Work item.
Give back the entries exactly, ending with the "killed : Bool := false" line.

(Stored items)
/-- A store that the ballast holds (R415, R83): its address (a global VA, or the cell of a scratch word), its bytes, its
thread, its place in the order of requests, whether it waits for a twin's comparison and of which block, the release of
which it is the signal (R245), the request that performs it once it is committed, and its policy (R239). -/
structure BStore where
  addr : Nat := 0
  data : List Byte := []
  thread : Nat := 0
  id : Nat := 0
  held : Bool := false
  block : Nat := 0
  sig : Option Scope := none
  req : Nat := 0
  pol : CPol := .dflt
  /-- R83; a release or SC store of a leader, which its own request performs. -/
  rel : Bool := false
  /-- R216, R284; a change of the word, whose bytes `data` then only counts. -/
  upd : Option WordUpd := none
  /-- R419; an uncorrectable error in its bytes. -/
  bad : Bool := false
  deriving DecidableEq, Repr

/-- A resident group. -/
structure Group where
  train : Nat := 0
  /-- R30; f2, the group's index in its train. -/
  f2 : Nat := 0
  /-- R45; wave slots, scratch pages of the core, engine banks of the quad. -/
  wslots : List Nat := []
  pages : List Nat := []
  banks : List Nat := []
  /-- R145; tether slots, 8 words each; an unlisted slot is empty (R34). -/
  tethers : AMap (List Word) := []
  /-- R292; the reel table, at most 8 entries. -/
  reels : List Reel := []
  /-- R201; ACTIVE and SHADOW; empty at admission. -/
  active : Option Slice := none
  shadow : Option Slice := none
  /-- R212; MSTREAM words that were stopped after their exchange, by f1·64 + lane of their first thread. -/
  swapDone : List Nat := []
  /-- R201, R414; words of the two buffers that were written through the die view of the OPM, by place. -/
  opm : AMap Word := []
  /-- R415; held stores in the order the group made them; OPEN until the first commit point. -/
  ballast : List BStore := []
  opened : Bool := true
  /-- R442; sixteen 48-bit stall counters, 0 at admission. -/
  stalls : AMap Nat := []
  /-- R256; order of issue over the four engine queues, and pending QFENCE entries. -/
  qseq : Nat := 0
  fences : List QFence := []
  /-- R435; the trace queue. -/
  trace : List TraceRec := []
  /-- R34; scratch pages still to be zeroed. -/
  zeroing : Nat := 0
  /-- R310; the group is being stopped; R413: its flight faults; R409: killed. -/
  stopping : Bool := false
  killed : Bool := false
  faulted : Bool := false
  /-- R47; every thread has exited and its resources but the scratch pages are free. -/
  ended : Bool := false
  /-- R444; the group was not counted. -/
  evskip : Bool := false
  /-- R449, R451; sums over threads that have exited. -/
  pathSum : Nat := 0
  storeSum : Nat := 0
  deriving DecidableEq, Repr

/-- A launch header as it was taken (R32). -/
structure Header where
  code : Nat := 0
  entry : Nat := 0
  nregs : Nat := 8
  nwaves : Nat := 1
  narrow : Bool := false
  replay : Bool := false
  marionette : Bool := false
  preempt : Bool := false
  tfilt : Bool := false
  widths : List Nat := []
  prio : Nat := 0
  producer : Nat := 0xFF
  e3 : Nat := 1
  e4 : Nat := 1
  e5 : Nat := 1
  gpt : Nat := 1
  scratch : Nat := 0
  njoin : Nat := 0
  nteth : Nat := 0
  nacc : Nat := 0
  args : Nat := 0
  pbase : Nat := 0
  pstride : Nat := 0
  done : Nat := 0
  seed : Nat := 0
  tsess : Nat := 15
  tmask : Nat := 0
  deriving DecidableEq, Repr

Expected answer.
/-- A store that the ballast holds (R415, R83): its address (a global VA, or the cell of a scratch word), its bytes, its
thread, its place in the order of requests, whether it waits for a twin's comparison and of which block, the release of
which it is the signal (R245), the request that performs it once it is committed, and its policy (R239). -/
structure BStore where
  addr : Nat := 0
  data : List Byte := []
  thread : Nat := 0
  id : Nat := 0
  held : Bool := false
  block : Nat := 0
  sig : Option Scope := none
  req : Nat := 0
  pol : CPol := .dflt
  /-- R83; a release or SC store of a leader, which its own request performs. -/
  rel : Bool := false
  /-- R216, R284; a change of the word, whose bytes `data` then only counts. -/
  upd : Option WordUpd := none
  /-- R419; an uncorrectable error in its bytes. -/
  bad : Bool := false
  deriving DecidableEq, Repr

/-- A resident group. -/
structure Group where
  train : Nat := 0
  /-- R30; f2, the group's index in its train. -/
  f2 : Nat := 0
  /-- R45; wave slots, scratch pages of the core, engine banks of the quad. -/
  wslots : List Nat := []
  pages : List Nat := []
  banks : List Nat := []
  /-- R145; tether slots, 8 words each; an unlisted slot is empty (R34). -/
  tethers : AMap (List Word) := []
  /-- R292; the reel table, at most 8 entries. -/
  reels : List Reel := []
  /-- R201; ACTIVE and SHADOW; empty at admission. -/
  active : Option Slice := none
  shadow : Option Slice := none
  /-- R212; MSTREAM words that were stopped after their exchange, by f1·64 + lane of their first thread. -/
  swapDone : List Nat := []
  /-- R201, R414; words of the two buffers that were written through the die view of the OPM, by place. -/
  opm : AMap Word := []
  /-- R415; held stores in the order the group made them; OPEN until the first commit point. -/
  ballast : List BStore := []
  opened : Bool := true
  /-- R442; sixteen 48-bit stall counters, 0 at admission. -/
  stalls : AMap Nat := []
  /-- R256; order of issue over the four engine queues, and pending QFENCE entries. -/
  qseq : Nat := 0
  fences : List QFence := []
  /-- R435; the trace queue. -/
  trace : List TraceRec := []
  /-- R34; scratch pages still to be zeroed. -/
  zeroing : Nat := 0
  /-- R310; the group is being stopped; R413: its flight faults; R409: killed. -/
  stopping : Bool := false
  killed : Bool := false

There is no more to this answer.